JLL Helps College Campuses to Become Carbon Neutral
By Rachel Leber
CHICAGO — For colleges and universities around the U.S., carbon neutral campuses are becoming a reality with the guidance and consult of JLL, a professional services firm and real estate company headquartered in Chicago. Between the environmental benefits and the significant cost savings that come from carbon neutrality, college campuses are signing up to work with JLL more and more over the past 10 years as an investment in their own resources and long-term well-being as healthy and environmentally-positive organizations.
Most campuses are already on the road to basic environmental sustainability, according to Bob Best, head of energy and sustainability at JLL. Best explained that campuses nationwide are pursuing LEED certification status, campus recycling programs and bike-friendly campuses. However, becoming carbon neutral requires a different level of effort, according to Best, and this is how JLL steps into the picture with colleges. JLL offers consulting services to schools regarding the best way to effect positive change with regards to energy and sustainability, and how best to prioritize their sustainability goals within budget limitations.
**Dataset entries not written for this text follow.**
/-! ### Data sets (R202, R203, R205, R206) -/

/-- Is the declaration in the words of data set `d` refused (R202)? -/
def Node.dsetBad (n : Node) (d : Nat) : Bool :=
  let pos := n.on (SIG_PUBW0.POS d)
  let lo := if pos then n.rd (SIG_PUBW0.BASE d) % 0x2000 else n.rd (SIG_PUBW0.BASE d)
  let k := n.rd (SIG_PUBW1.COUNT d)
  let ix := n.rd (SIG_PUBW1.INDEX d)
  let others := n.dsets.filter (· ≠ d)
  (if pos then decide (0x2000 < lo + k) else decide (lo < 0x80000 && 0x80000 < lo + k) || decide (0x100000 < lo + k))
    || decide (65536 < ix + k)
    || others.any (fun o =>
      let olo := if n.on (SIG_PUBW0.POS o) then n.rd (SIG_PUBW0.BASE o) % 0x2000 else n.rd (SIG_PUBW0.BASE o)
      let sameSpace := if n.on (SIG_PUBW0.POS o) = pos then runsMeet lo k olo (n.rd (SIG_PUBW1.COUNT o))
        else match n.dsetBase d, n.dsetBase o with
          | some x, some y => runsMeet x k y (n.rd (SIG_PUBW1.COUNT o))
          | _, _ => false
      sameSpace || runsMeet ix k (n.rd (SIG_PUBW1.INDEX o)) (n.rd (SIG_PUBW1.COUNT o)))
    || decide (16384 < k + (others.map (fun o => n.rd (SIG_PUBW1.COUNT o))).sum)

/-- The status word of a LOCAL entry of data set `d`, other fields from `old` (R214). -/
def Node.localStat (n : Node) (d old : Nat) : Nat :=
  statWord (n.rd (SIG_PUBW2.OWNER d)) (bits old 8 12) (n.rd (SIG_PUBW0.CLASS d)) (bits old 22 6) (bit old 28) (bit old 29) true true

/-- A write to SIG_PUBW0, 1 or 2 in an inauguration (R202, R229): the word is stored, the declaration judged, and the LOCAL entries
follow. -/
def Node.writePub (n : Node) (w : Nat) (v : Word) : Node :=
  if !n.on INA_STATUS.INAUG then n
  else
    let d := n.rd SIG_PUBSEL.DSET
    let was := if n.dsetOk d then (upTo (n.rd (SIG_PUBW1.COUNT d))).map (· + n.rd (SIG_PUBW1.INDEX d)) else []
    let n := n.setReg (winAddr (0x4002C024 + 4 * w) d) (v &&& (if w = 0 then 0x807FFFFF else if w = 1 then 0x7FFFFFFF else 0xFFFF0007))
    let asked := n.on (SIG_PUBW0.VALID d) && n.rd (SIG_PUBW1.COUNT d) ≠ 0
    let bad := asked && n.dsetBad d
    let n := n.wrB (SIG_PUBW3.REFUSED d) bad
    let n := if asked then n.wrB SIG_STATUS.DECLERR bad else n
    let n := n.wr (SIG_PUBW3.ID d) ((n.dsetBase d).getD 0)
    let n := (was.filter (fun i => (n.localOf i).isNone)).foldl (fun n i =>
      let st := setBits (setBits (n.pimgStat i) 30 1 0) 0 8 0
      n.pimgPut i (n.pimgVal i) (if n.subCovers i then st else setBits st 31 1 0)) n
    let n := if n.dsetOk d then (upTo (n.rd (SIG_PUBW1.COUNT d))).foldl (fun n k =>
      let i := n.rd (SIG_PUBW1.INDEX d) + k
      n.pimgPut i (n.pimgVal i) (n.localStat d (n.pimgStat i))) n else n
    let n := n.wr SIG_STATUS.DSETS (sat 8 n.dsets.length)
    n.wr SIG_STATUS.PUBSIGS (sat 16 (n.dsets.map (fun d => n.rd (SIG_PUBW1.COUNT d))).sum)

/-- The class interval in cycles (R204). -/
def classInterval (c : Nat) : Nat := if c = 0 then 1 else if c = 1 then 16 else if c = 2 then 128 else 1024

/-- The SCH entries data set `d` is bound to (R205). -/
def Node.boundEntries (n : Node) (label : Nat) : List SchEnt :=
  ((upTo 512).map n.sch).filter (fun e => e.ok && e.kind = 0 && e.label = label && n.holds e)

/-- Does an entry that is bound apply to a cycle: memo over the 1,024 cycles that hold every pattern. -/
def boundCycles (es : List SchEnt) : List Nat := (upTo 1024).filter (fun c => es.any (·.applies c))

/-- The longest gap between consecutive cycles of a list that repeats every 1,024. -/
def longestGap (cs : List Nat) : Nat :=
  match cs with
  | [] => 0
  | c0 :: _ =>
    let nexts := cs.tail ++ [c0 + 1024]
    ((cs.zip nexts).map (fun p => p.2 - p.1)).foldl max 0

/-- The binding check of every data set at a commit (R206). -/
def Node.bindCheck (n : Node) : Node :=
  n.dsets.foldl (fun n d =>
    let cs := boundCycles (n.boundEntries (n.rd (SIG_PUBW2.LABEL d)))
    let unbound := decide (cs = [])
    let mis := !unbound && decide (classInterval (n.rd (SIG_PUBW0.CLASS d)) < longestGap cs)
    let n := (n.wrB (SIG_PUBW3.UNBOUND d) unbound).wrB (SIG_PUBW3.CLASSMIS d) mis
    (n.raiseIf unbound SIG_EVT.UNBOUND).raiseIf mis SIG_EVT.CLASSMIS) n

/-! ### Sending (R207 to R209, R223) -/

/-- The runs of identifiers of data set `d` that this node may send, from offset `from`: offset and length, split around suppressed ones. -/
def Node.sendRuns (n : Node) (d start : Nat) : List (Nat × Nat) :=
  match n.dsetBase d with
  | none => []
  | some b =>
    let offs := (upTo (n.rd (SIG_PUBW1.COUNT d))).filter (fun k => start ≤ k && n.mayPublish (b + k))
    offs.foldl (fun acc k => match acc.getLast? with
      | some (o, l) => if o + l = k then acc.dropLast ++ [(o, l + 1)] else acc ++ [(k, 1)]
      | none => [(k, 1)]) []

/-- How many identifiers of data set `d` have gone in cycle `c`. -/
def Node.sentOf (n : Node) (c d : Nat) : Nat :=
  if n.sig.sentCycle = c then ((n.sig.sent.find? (·.1 = d)).map (·.2)).getD 0 else 0

/-- The slot-assembly pass for entry `i` (R209): the values of every bound data set still to go in this cycle. -/
def Node.assemble (n : Node) (i : Nat) : Node :=
  let label := (n.sch i).label
  let c := n.cycle
  let runs := if !n.on SIG_CTRL.EN then [] else
    (n.dsets.filter (fun d => n.rd (SIG_PUBW2.LABEL d) = label)).flatMap (fun d =>
      (n.sendRuns d (n.sentOf c d)).map (fun r =>
        let ix := n.rd (SIG_PUBW1.INDEX d) + r.1
        (⟨d, ((n.dsetBase d).getD 0) + r.1, r.1, n.rd (SIG_PUBW0.CLASS d),
          (upTo r.2).map (fun k => (n.pimgVal (ix + k), bit (n.pimgStat (ix + k)) 29))⟩ : PassRun)))
  let touched := (n.dsets.filter (fun d => n.rd (SIG_PUBW2.LABEL d) = label)).flatMap (fun d =>
    (upTo (n.rd (SIG_PUBW1.COUNT d))).map (fun k => n.rd (SIG_PUBW1.INDEX d) + k))
  let n := if n.uce = [] then n else touched.foldl Node.pimgScrub n
  { n with sig := { n.sig with pass := some (i, c, runs) } }

/-- The slot bytes of a unit of `k` values. -/
def sigUnitSize (k : Nat) : Nat := 12 + 4 * k + 4 * ((k + 31) / 32)

/-- The most values, up to `k`, that fit `room` bytes (R208). -/
def sigFit (room : Nat) : Nat → Nat
  | 0 => 0
  | k + 1 => if sigUnitSize (k + 1) ≤ room then k + 1 else sigFit room k

/-- The words of the forced bitmap (R207). -/
def forcedWords : Nat → List Bool → List Byte
  | 0, _ => []
  | k + 1, fs => leBytes 4 (((upTo 32).map (fun j => if (fs.getD j false) then 2 ^ j else 0)).sum) ++ forcedWords k (fs.drop 32)

/-- The body of a data set unit (R207). -/
def sigBody (cls ident : Nat) (vals : List (Nat × Bool)) : List Byte :=
  [1] ++ leBytes 1 cls ++ leBytes 2 vals.length ++ leBytes 3 ident ++ [0] ++ vals.flatMap (fun v => leBytes 4 v.1)
    ++ forcedWords ((vals.length + 31) / 32) (vals.map (·.2))

/-- Units cut from runs into `room` bytes: bodies, how far each data set got, and the runs left. `fuel` bounds the units. -/
def cutUnits : Nat → Nat → List PassRun → List (List Byte) × List (Nat × Nat) × Nat
  | 0, room, _ => ([], [], room)
  | _, room, [] => ([], [], room)
  | fuel + 1, room, r :: rest =>
    let k := sigFit room (min 1984 r.vals.length)
    if k = 0 then ([], [], room)
    else
      let body := sigBody r.cls r.ident (r.vals.take k)
      let left := if k < r.vals.length then { r with ident := r.ident + k, offset := r.offset + k, vals := r.vals.drop k } :: rest else rest
      let t := cutUnits fuel (room - sigUnitSize k) left
      (body :: t.1, (r.dset, r.offset + k) :: t.2.1, t.2.2)

/-- The signal units of entry `i` for `room` bytes of its slot, and the room left (R205, R208, R209): the values of the pass made for it. -/
def Node.sigUnits (n : Node) (i room : Nat) : List (List Byte) × Nat × Node :=
  let c := n.cycle
  let n := match n.sig.pass with
    | some (j, pc, _) => if j = i && pc = c then n else n.assemble i
    | none => n.assemble i
  let runs := match n.sig.pass with
    | some (_, _, rs) => rs
    | none => []
  let t := cutUnits (16384 + runs.length) room runs
  let base := if n.sig.sentCycle = c then n.sig.sent else []
  let sent := t.2.1.foldl (fun (l : List (Nat × Nat)) p => l.filter (fun q => q.1 ≠ p.1) ++ [p]) base
  (t.1, t.2.2, { n with sig := { n.sig with pass := none, sentCycle := c, sent := sent } })

/-- The data units left out of a cycle's bound entries (R115, R208), found when the cycle's apply comes: each run still unsent of a data
set whose entry was granted to the node. -/
def Node.sigOmitted (n : Node) (c : Nat) : Nat :=
  if !n.on SIG_CTRL.EN then 0 else
  let labels := (n.bar.grants.filter (fun i => n.holds (n.sch i))).map (fun i => (n.sch i).label)
  ((n.dsets.filter (fun d => labels.contains (n.rd (SIG_PUBW2.LABEL d)))).map (fun d =>
    ((n.sendRuns d (n.sentOf c d)).map (fun r => (r.2 + 1983) / 1984)).sum)).sum

/-! ### Receiving (R211 to R213) -/

/-- A signal data set unit taken from `sender` (none: no sender found, R213). -/
def Node.sigTake (n : Node) (sender : Option Nat) (body : List Byte) : Node :=
  if !n.on SIG_CTRL.EN then n
  else match sender with
    | none => n.count SIG_CNT_FOREIGNPUB.VALUE
    | some node =>
      let k := min (le body 2 2) 1984
      let first := le body 4 3 % 0x100000
      let uid := n.uidOf node
      let wanted := (upTo k).filter (fun j => 8 + 4 * j + 4 ≤ body.length && n.subsBit ((first + j) % 0x100000))
      let good := fun j => match n.publisher ((first + j) % 0x100000) with
        | some p => n.samePair uid p
        | none => false
      let mine := wanted.filter good
      let foreign := wanted.any (fun j => !good j)
      let mapped := mine.filterMap (fun j => (svcMap n.sig.svc ((first + j) % 0x100000)).map (fun ix => (j, ix)))
      let lost := mine.length - mapped.length
      let vals := (mapped.filter (fun p => (n.localOf p.2).isNone)).map (fun p =>
        (⟨p.2, le body (8 + 4 * p.1) 4, node, le body 1 1 % 4, bit (le body (8 + 4 * k + 4 * (p.1 / 32)) 4) (p.1 % 32)⟩ : SigVal))
      let n := { n with sig := { n.sig with gen := n.sig.gen.filter (fun (v : SigVal) => !vals.any (fun u => u.index = v.index)) ++ vals } }
      let n := if foreign then n.count SIG_CNT_FOREIGNPUB.VALUE else n
      let n := n.countBy SIG_CNT_NOMAP.VALUE lost
      let n := n.raiseIf (decide (0 < lost)) SIG_EVT.NOMAP
      if mine = [] then n else n.count SIG_CNT_UNITS.VALUE

/-! ### Flips (R215, R216, R345) -/

/-- Do flips follow the backbone cycle (R216)? -/
def Node.sigNet (n : Node) : Bool := n.on BAR_CTRL.EN && n.committed

/-- Forces newly enabled or disabled take effect at an apply (R345). -/
def Node.applyForces (n : Node) : Node :=
  let want := (upTo 256).filter (fun e => n.on (ENG0_FW0.EN e) && n.rd (ENG0_FW0.KIND e) = 1)
  let target := fun e => n.rd (ENG0_FW0.TARGET e)
  let gone := n.sig.forces.filter (fun f => !(want.contains f.entry && target f.entry = f.index))
  let n := gone.foldl (fun n f =>
    let st := setBits (n.pimgStat f.index) 29 1 0
    let st := if bit st 30 || f.took then st else setBits st 28 1 1
    let n := { n with sig := { n.sig with forces := n.sig.forces.filter (·.entry ≠ f.entry) } }
    n.pimgPut f.index (n.reg (ENG0_FW2.UNDER f.entry).addr).toNat st) n
  want.foldl (fun n e =>
    let i := target e
    let v := (n.reg (ENG0_FW1.VALUE e).addr).toNat
    if n.sig.forces.any (·.entry = e) then n.pimgPut i v (setBits (n.pimgStat i) 29 1 1)
    else if n.sig.forces.any (·.index = i) then n
    else
      let n := n.setReg (ENG0_FW2.UNDER e).addr (BitVec.ofNat 32 (n.pimgVal i))
      let n := { n with sig := { n.sig with forces := n.sig.forces ++ [ForceRun.mk e i false] } }
      n.pimgPut i v (setBits (n.pimgStat i) 29 1 1)) n

/-- Freshness of one subscribed entry that took no value in this generation (R215). -/
def Node.ageEntry (n : Node) (c : Nat) (net : Bool) (i ident : Nat) : Node :=
  let n := n.pimgScrub i
  let st := n.pimgStat i
  let iv := classInterval (bits st 20 2)
  let last := Tab.get (fun _ => 0) n.sig.took i
  let age := if c % iv = 0 && last + iv ≤ c + 1 then min 63 (bits st 22 6 + 1) else bits st 22 6
  let absent := match n.publisher ident with
    | some u =>
      let nums := (n.dir.filter (fun r => n.samePair r.uid u)).map (·.num)
      !nums.any n.rcPresent
    | none => false
  let stale := bit st 28 || decide (max 1 (n.rd SIG_CTRL.STALE_N) ≤ age) || (net && n.on SIG_CTRL.RCSTALE && absent)
  n.pimgPut i (n.pimgVal i) (setBits (setBits st 22 6 age) 28 1 (b2n stale))

/-- One flip (R215, R216, R345): the table takes effect, the generation is applied, entries age, forces take effect. How long the apply
lasts is a free value within its bound (log entry 20). -/
def Node.sigFlip (n : Node) : Node :=
  let net := n.sigNet
  let c := if net then n.cycle else n.sig.localCyc + 1
  let omitted := if net then n.sigOmitted c else 0
  let n := n.countBy BAR_CNT_OVERFLOW.VALUE omitted
  let n := n.raiseIf (decide (0 < omitted)) BAR_EVT.OVERFLOW
  let gen := if net then n.sig.gen else []
  let n := { n with sig := { n.sig with gen := [], sent := [], localCyc := if net then n.sig.localCyc else c } }
  let n := n.activate ((upTo 1024).filterMap n.tableSub)
  let n := gen.foldl (fun n v =>
    if (n.localOf v.index).isSome || !n.subCovers v.index then n
    else
      let n := { n with sig := { n.sig with took := Tab.set (fun _ => 0) n.sig.took v.index (c + 1) } }
      n.pimgTake v.index v.value (statWord v.node c v.cls 0 false v.forced false true)) n
  let quiet := (svcEntries n.sig.svc).filter (fun p => (n.localOf p.1).isNone && !gen.any (·.index = p.1)
    && svcIdent n.sig.svc p.1 = some p.2)
  let n := quiet.foldl (fun n p => n.ageEntry c net p.1 p.2) n
  let n := n.applyForces
  let t := n.freeUpTo (min 2000 (200 + gen.length / 5))
  let n := t.2.wr SIG_APPLYMAX.VALUE (max (t.2.rd SIG_APPLYMAX.VALUE) t.1)
  (n.wr SIG_FLIPCYC.VALUE (c % 4294967296)).wr SIG_GEN.VALUE ((n.rd SIG_GEN.VALUE + 1) % 4294967296)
The solutions that JLL recommends to colleges include a wide range of options, from the installation of sophisticated technologies that can monitor lighting, cooling and heating, to lower-cost and simpler “best practices” such as turning off lights in unoccupied spaces and turning down thermostats to different set points on a regular basis. According to Best, the top five ways that JLL helps colleges look at energy and financial savings is to start in areas of smart building technology, working with lighting (the installation of LED as well as lighting controls and sensors), waste management, clean energy (the use of solar arrays and other alternative energy sources) and encouraging campuses to engage in power purchase agreements. Daylighting in particular is a strategy that many college campuses have implemented for the positive impacts it has on student performance, according to Best, as there is proven research and studies that have proven this to be the case.
In addition to recommending and implementing environmentally sustainable solutions for college campuses, JLL consults organizations on the best way to be strategic and effective with their dollars. “One mistake colleges make is looking at one issue at a time. In some cases, campuses may be worrying about their lighting costs, when upon further investigation, it turns out their fans are not working properly,” said Best in a statement. “JLL looks at the whole picture, and then makes recommendations on the best way to implement solutions over the long-term.”
While the pursuit of carbon neutrality requires both resources and commitment on the part of any organization, the benefits of converting to carbon-neutrality for college campuses is well worth the effort, according to Best. “Small steps can make a significant impact on a college or university’s overall journey to carbon neutrality,” said Best in a statement. “For example, a university in Boston found that it could save approximately $180,000 per year for each degree of overcooling that was corrected campus-wide, and that number rose to $290,000 per degree when overheating was corrected. These are significant results for modest, easy-to-implement steps toward the larger sustainability goal.”
While the benefits of carbon-neutrality are threefold — reduction of overall environmental footprint, significant cost savings and higher productivity of building occupants — the financial savings for campuses tend to be the greatest motivator, according to Best. “If you go to clients, and talk to them about climate change and saving the environment, you don’t get an audience. You need to change the message to properly motivate people,” Best said in a statement. “Save energy, and you will save money,” is the message that has people lining up at JLL’s door, according to Best. “Sustainability almost always makes economic sense if you do it correctly,” he said.